@[simp] theorem tally_pending (s : State) (t : Nat) (k : Option Kit) (a : Nat) : (s.tally t k a).pending = s.pending :=
    by unfold State.tally State.tallyAt; (repeat' split) <;> rfl
@[simp] theorem tally_mode (s : State) (t : Nat) (k : Option Kit) (a : Nat) : (s.tally t k a).mode = s.mode :=
    by unfold State.tally State.tallyAt; (repeat' split) <;> rfl
@[simp] theorem tally_prev (s : State) (t : Nat) (k : Option Kit) (a : Nat) : (s.tally t k a).prev = s.prev :=
    by unfold State.tally State.tallyAt; (repeat' split) <;> rfl
@[simp] theorem tally_completing (s : State) (t : Nat) (k : Option Kit) (a : Nat) : (s.tally t k a).completing = s.completing :=
    by unfold State.tally State.tallyAt; (repeat' split) <;> rfl
@[simp] theorem tally_triggers (s : State) (t : Nat) (k : Option Kit) (a : Nat) : (s.tally t k a).triggers = s.triggers :=
    by unfold State.tally State.tallyAt; (repeat' split) <;> rfl
@[simp] theorem tally_history (s : State) (t : Nat) (k : Option Kit) (a : Nat) : (s.tally t k a).history = s.history :=
    by unfold State.tally State.tallyAt; (repeat' split) <;> rfl
@[simp] theorem tally_headers (s : State) (t : Nat) (k : Option Kit) (a : Nat) : (s.tally t k a).headers = s.headers :=
    by unfold State.tally State.tallyAt; (repeat' split) <;> rfl
@[simp] theorem tally_pins (s : State) (t : Nat) (k : Option Kit) (a : Nat) : (s.tally t k a).pins = s.pins :=
    by unfold State.tally State.tallyAt; (repeat' split) <;> rfl
@[simp] theorem tally_gen (s : State) (t : Nat) (k : Option Kit) (a : Nat) : (s.tally t k a).gen = s.gen :=
    by unfold State.tally State.tallyAt; (repeat' split) <;> rfl
@[simp] theorem tally_bar (s : State) (t : Nat) (k : Option Kit) (a : Nat) : (s.tally t k a).bar = s.bar :=
    by unfold State.tally State.tallyAt; (repeat' split) <;> rfl
@[simp] theorem tally_stk (s : State) (t : Nat) (k : Option Kit) (a : Nat) : (s.tally t k a).stk = s.stk :=
    by unfold State.tally State.tallyAt; (repeat' split) <;> rfl
@[simp] theorem tally_tier (s : State) (t : Nat) (k : Option Kit) (a : Nat) : (s.tally t k a).tier = s.tier :=
    by unfold State.tally State.tallyAt; (repeat' split) <;> rfl
@[simp] theorem tally_deep (s : State) (t : Nat) (k : Option Kit) (a : Nat) : (s.tally t k a).deep = s.deep :=
    by unfold State.tally State.tallyAt; (repeat' split) <;> rfl
@[simp] theorem tally_ecc (s : State) (t : Nat) (k : Option Kit) (a : Nat) : (s.tally t k a).ecc = s.ecc :=
    by unfold State.tally State.tallyAt; (repeat' split) <;> rfl
@[simp] theorem tally_rep (s : State) (t : Nat) (k : Option Kit) (a : Nat) : (s.tally t k a).rep = s.rep :=
    by unfold State.tally State.tallyAt; (repeat' split) <;> rfl
@[simp] theorem tally_bel (s : State) (t : Nat) (k : Option Kit) (a : Nat) : (s.tally t k a).bel = s.bel :=
    by unfold State.tally State.tallyAt; (repeat' split) <;> rfl
@[simp] theorem tally_toll (s : State) (t : Nat) (k : Option Kit) (a : Nat) : (s.tally t k a).toll = s.toll :=
    by unfold State.tally State.tallyAt; (repeat' split) <;> rfl
@[simp] theorem tally_pwr (s : State) (t : Nat) (k : Option Kit) (a : Nat) : (s.tally t k a).pwr = s.pwr :=
    by unfold State.tally State.tallyAt; (repeat' split) <;> rfl
@[simp] theorem tally_knl (s : State) (t : Nat) (k : Option Kit) (a : Nat) : (s.tally t k a).knl = s.knl :=
    by unfold State.tally State.tallyAt; (repeat' split) <;> rfl
@[simp] theorem tally_i3c (s : State) (t : Nat) (k : Option Kit) (a : Nat) : (s.tally t k a).i3c = s.i3c :=
    by unfold State.tally State.tallyAt; (repeat' split) <;> rfl
@[simp] theorem tally_tap (s : State) (t : Nat) (k : Option Kit) (a : Nat) : (s.tally t k a).tap = s.tap :=
    by unfold State.tally State.tallyAt; (repeat' split) <;> rfl
@[simp] theorem tally_ringA (s : State) (t : Nat) (k : Option Kit) (a : Nat) : (s.tally t k a).ringA = s.ringA :=
    by unfold State.tally State.tallyAt; (repeat' split) <;> rfl
@[simp] theorem tally_ringB (s : State) (t : Nat) (k : Option Kit) (a : Nat) : (s.tally t k a).ringB = s.ringB :=
    by unfold State.tally State.tallyAt; (repeat' split) <;> rfl
@[simp] theorem tally_kits (s : State) (t : Nat) (k : Option Kit) (a : Nat) : (s.tally t k a).kits = s.kits :=
    by unfold State.tally State.tallyAt; (repeat' split) <;> rfl
@[simp] theorem tally_engs (s : State) (t : Nat) (k : Option Kit) (a : Nat) : (s.tally t k a).engs = s.engs :=
    by unfold State.tally State.tallyAt; (repeat' split) <;> rfl
@[simp] theorem tally_mram (s : State) (t : Nat) (k : Option Kit) (a : Nat) : (s.tally t k a).mram = s.mram :=
    by unfold State.tally State.tallyAt; (repeat' split) <;> rfl
@[simp] theorem tally_inflight (s : State) (t : Nat) (k : Option Kit) (a : Nat) : (s.tally t k a).inflight = s.inflight :=
    by unfold State.tally State.tallyAt; (repeat' split) <;> rfl
@[simp] theorem tally_nextRid (s : State) (t : Nat) (k : Option Kit) (a : Nat) : (s.tally t k a).nextRid = s.nextRid :=
    by unfold State.tally State.tallyAt; (repeat' split) <;> rfl
@[simp] theorem tally_replies (s : State) (t : Nat) (k : Option Kit) (a : Nat) : (s.tally t k a).replies = s.replies :=
    by unfold State.tally State.tallyAt; (repeat' split) <;> rfl
@[simp] theorem tally_devq (s : State) (t : Nat) (k : Option Kit) (a : Nat) : (s.tally t k a).devq = s.devq :=
    by unfold State.tally State.tallyAt; (repeat' split) <;> rfl
@[simp] theorem tally_devSeq (s : State) (t : Nat) (k : Option Kit) (a : Nat) : (s.tally t k a).devSeq = s.devSeq :=
    by unfold State.tally State.tallyAt; (repeat' split) <;> rfl
@[simp] theorem tally_sent (s : State) (t : Nat) (k : Option Kit) (a : Nat) : (s.tally t k a).sent = s.sent :=
    by unfold State.tally State.tallyAt; (repeat' split) <;> rfl
@[simp] theorem tally_infHigh (s : State) (t : Nat) (k : Option Kit) (a : Nat) : (s.tally t k a).infHigh = s.infHigh :=
    by unfold State.tally State.tallyAt; (repeat' split) <;> rfl
@[simp] theorem tally_orphaned (s : State) (t : Nat) (k : Option Kit) (a : Nat) : (s.tally t k a).orphaned = s.orphaned :=
    by unfold State.tally State.tallyAt; (repeat' split) <;> rfl
@[simp] theorem tally_frameErr (s : State) (t : Nat) (k : Option Kit) (a : Nat) : (s.tally t k a).frameErr = s.frameErr :=
    by unfold State.tally State.tallyAt; (repeat' split) <;> rfl
@[simp] theorem tally_qHigh (s : State) (t : Nat) (k : Option Kit) (a : Nat) : (s.tally t k a).qHigh = s.qHigh :=
    by unfold State.tally State.tallyAt; (repeat' split) <;> rfl
@[simp] theorem tally_bcast (s : State) (t : Nat) (k : Option Kit) (a : Nat) : (s.tally t k a).bcast = s.bcast :=
    by unfold State.tally State.tallyAt; (repeat' split) <;> rfl
@[simp] theorem tally_wedgedPorts (s : State) (t : Nat) (k : Option Kit) (a : Nat) : (s.tally t k a).wedgedPorts = s.wedgedPorts :=
    by unfold State.tally State.tallyAt; (repeat' split) <;> rfl
@[simp] theorem tally_barriers (s : State) (t : Nat) (k : Option Kit) (a : Nat) : (s.tally t k a).barriers = s.barriers :=
    by unfold State.tally State.tallyAt; (repeat' split) <;> rfl
@[simp] theorem tally_reads (s : State) (t : Nat) (k : Option Kit) (a : Nat) : (s.tally t k a).reads = s.reads :=
    by unfold State.tally State.tallyAt; (repeat' split) <;> rfl
@[simp] theorem tally_jobs (s : State) (t : Nat) (k : Option Kit) (a : Nat) : (s.tally t k a).jobs = s.jobs :=
    by unfold State.tally State.tallyAt; (repeat' split) <;> rfl
@[simp] theorem tally_fences (s : State) (t : Nat) (k : Option Kit) (a : Nat) : (s.tally t k a).fences = s.fences :=
    by unfold State.tally State.tallyAt; (repeat' split) <;> rfl
@[simp] theorem tally_waits (s : State) (t : Nat) (k : Option Kit) (a : Nat) : (s.tally t k a).waits = s.waits :=
    by unfold State.tally State.tallyAt; (repeat' split) <;> rfl
@[simp] theorem tally_drains (s : State) (t : Nat) (k : Option Kit) (a : Nat) : (s.tally t k a).drains = s.drains :=
    by unfold State.tally State.tallyAt; (repeat' split) <;> rfl
@[simp] theorem tally_hold (s : State) (t : Nat) (k : Option Kit) (a : Nat) : (s.tally t k a).hold = s.hold :=
    by unfold State.tally State.tallyAt; (repeat' split) <;> rfl
@[simp] theorem tally_justOut (s : State) (t : Nat) (k : Option Kit) (a : Nat) : (s.tally t k a).justOut = s.justOut :=
    by unfold State.tally State.tallyAt; (repeat' split) <;> rfl
@[simp] theorem tally_priors (s : State) (t : Nat) (k : Option Kit) (a : Nat) : (s.tally t k a).priors = s.priors :=
    by unfold State.tally State.tallyAt; (repeat' split) <;> rfl
@[simp] theorem tally_nextEnt (s : State) (t : Nat) (k : Option Kit) (a : Nat) : (s.tally t k a).nextEnt = s.nextEnt :=
    by unfold State.tally State.tallyAt; (repeat' split) <;> rfl
@[simp] theorem tally_merge (s : State) (t : Nat) (k : Option Kit) (a : Nat) : (s.tally t k a).merge = s.merge :=
    by unfold State.tally State.tallyAt; (repeat' split) <;> rfl
@[simp] theorem tally_provConfirmed (s : State) (t : Nat) (k : Option Kit) (a : Nat) : (s.tally t k a).provConfirmed = s.provConfirmed :=
    by unfold State.tally State.tallyAt; (repeat' split) <;> rfl
@[simp] theorem tally_provRetry (s : State) (t : Nat) (k : Option Kit) (a : Nat) : (s.tally t k a).provRetry = s.provRetry :=
    by unfold State.tally State.tallyAt; (repeat' split) <;> rfl
@[simp] theorem tally_provWeak (s : State) (t : Nat) (k : Option Kit) (a : Nat) : (s.tally t k a).provWeak = s.provWeak :=
    by unfold State.tally State.tallyAt; (repeat' split) <;> rfl
@[simp] theorem tally_provRecanted (s : State) (t : Nat) (k : Option Kit) (a : Nat) : (s.tally t k a).provRecanted = s.provRecanted :=
    by unfold State.tally State.tallyAt; (repeat' split) <;> rfl
@[simp] theorem tally_mergeClose (s : State) (t : Nat) (k : Option Kit) (a : Nat) : (s.tally t k a).mergeClose = s.mergeClose :=
    by unfold State.tally State.tallyAt; (repeat' split) <;> rfl
@[simp] theorem tally_redoSent (s : State) (t : Nat) (k : Option Kit) (a : Nat) : (s.tally t k a).redoSent = s.redoSent :=
    by unfold State.tally State.tallyAt; (repeat' split) <;> rfl
@[simp] theorem tally_lastComp (s : State) (t : Nat) (k : Option Kit) (a : Nat) : (s.tally t k a).lastComp = s.lastComp :=
    by unfold State.tally State.tallyAt; (repeat' split) <;> rfl
@[simp] theorem tally_compRecants (s : State) (t : Nat) (k : Option Kit) (a : Nat) : (s.tally t k a).compRecants = s.compRecants :=
    by unfold State.tally State.tallyAt; (repeat' split) <;> rfl
@[simp] theorem tally_compOver (s : State) (t : Nat) (k : Option Kit) (a : Nat) : (s.tally t k a).compOver = s.compOver :=
    by unfold State.tally State.tallyAt; (repeat' split) <;> rfl
@[simp] theorem tally_confMax (s : State) (t : Nat) (k : Option Kit) (a : Nat) : (s.tally t k a).confMax = s.confMax :=
    by unfold State.tally State.tallyAt; (repeat' split) <;> rfl
@[simp] theorem tally_pages (s : State) (t : Nat) (k : Option Kit) (a : Nat) : (s.tally t k a).pages = s.pages :=
    by unfold State.tally State.tallyAt; (repeat' split) <;> rfl
@[simp] theorem tally_moves (s : State) (t : Nat) (k : Option Kit) (a : Nat) : (s.tally t k a).moves = s.moves :=
    by unfold State.tally State.tallyAt; (repeat' split) <;> rfl
@[simp] theorem tally_near (s : State) (t : Nat) (k : Option Kit) (a : Nat) : (s.tally t k a).near = s.near :=
    by unfold State.tally State.tallyAt; (repeat' split) <;> rfl
@[simp] theorem tally_copies (s : State) (t : Nat) (k : Option Kit) (a : Nat) : (s.tally t k a).copies = s.copies :=
    by unfold State.tally State.tallyAt; (repeat' split) <;> rfl
@[simp] theorem tally_stages (s : State) (t : Nat) (k : Option Kit) (a : Nat) : (s.tally t k a).stages = s.stages :=
    by unfold State.tally State.tallyAt; (repeat' split) <;> rfl
@[simp] theorem tally_muffles (s : State) (t : Nat) (k : Option Kit) (a : Nat) : (s.tally t k a).muffles = s.muffles :=
    by unfold State.tally State.tallyAt; (repeat' split) <;> rfl
@[simp] theorem tally_stageJobs (s : State) (t : Nat) (k : Option Kit) (a : Nat) : (s.tally t k a).stageJobs = s.stageJobs :=
    by unfold State.tally State.tallyAt; (repeat' split) <;> rfl
@[simp] theorem tally_mufJobs (s : State) (t : Nat) (k : Option Kit) (a : Nat) : (s.tally t k a).mufJobs = s.mufJobs :=
    by unfold State.tally State.tallyAt; (repeat' split) <;> rfl
@[simp] theorem tally_chordq (s : State) (t : Nat) (k : Option Kit) (a : Nat) : (s.tally t k a).chordq = s.chordq :=
    by unfold State.tally State.tallyAt; (repeat' split) <;> rfl
@[simp] theorem tally_closing (s : State) (t : Nat) (k : Option Kit) (a : Nat) : (s.tally t k a).closing = s.closing :=
    by unfold State.tally State.tallyAt; (repeat' split) <;> rfl
@[simp] theorem tally_restDue (s : State) (t : Nat) (k : Option Kit) (a : Nat) : (s.tally t k a).restDue = s.restDue :=
    by unfold State.tally State.tallyAt; (repeat' split) <;> rfl
@[simp] theorem tally_gongDue (s : State) (t : Nat) (k : Option Kit) (a : Nat) : (s.tally t k a).gongDue = s.gongDue :=
    by unfold State.tally State.tallyAt; (repeat' split) <;> rfl
@[simp] theorem tally_soft (s : State) (t : Nat) (k : Option Kit) (a : Nat) : (s.tally t k a).soft = s.soft :=
    by unfold State.tally State.tallyAt; (repeat' split) <;> rfl
@[simp] theorem tally_free (s : State) (t : Nat) (k : Option Kit) (a : Nat) : (s.tally t k a).free = s.free :=
    by unfold State.tally State.tallyAt; (repeat' split) <;> rfl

= = =

Set down the lines of the records exactly, from the first one through the line containing "theorem tally_prev (s", and add nothing else.

@[simp] theorem tally_pending (s : State) (t : Nat) (k : Option Kit) (a : Nat) : (s.tally t k a).pending = s.pending :=
    by unfold State.tally State.tallyAt; (repeat' split) <;> rfl
@[simp] theorem tally_mode (s : State) (t : Nat) (k : Option Kit) (a : Nat) : (s.tally t k a).mode = s.mode :=
    by unfold State.tally State.tallyAt; (repeat' split) <;> rfl
@[simp] theorem tally_prev (s : State) (t : Nat) (k : Option Kit) (a : Nat) : (s.tally t k a).prev = s.prev :=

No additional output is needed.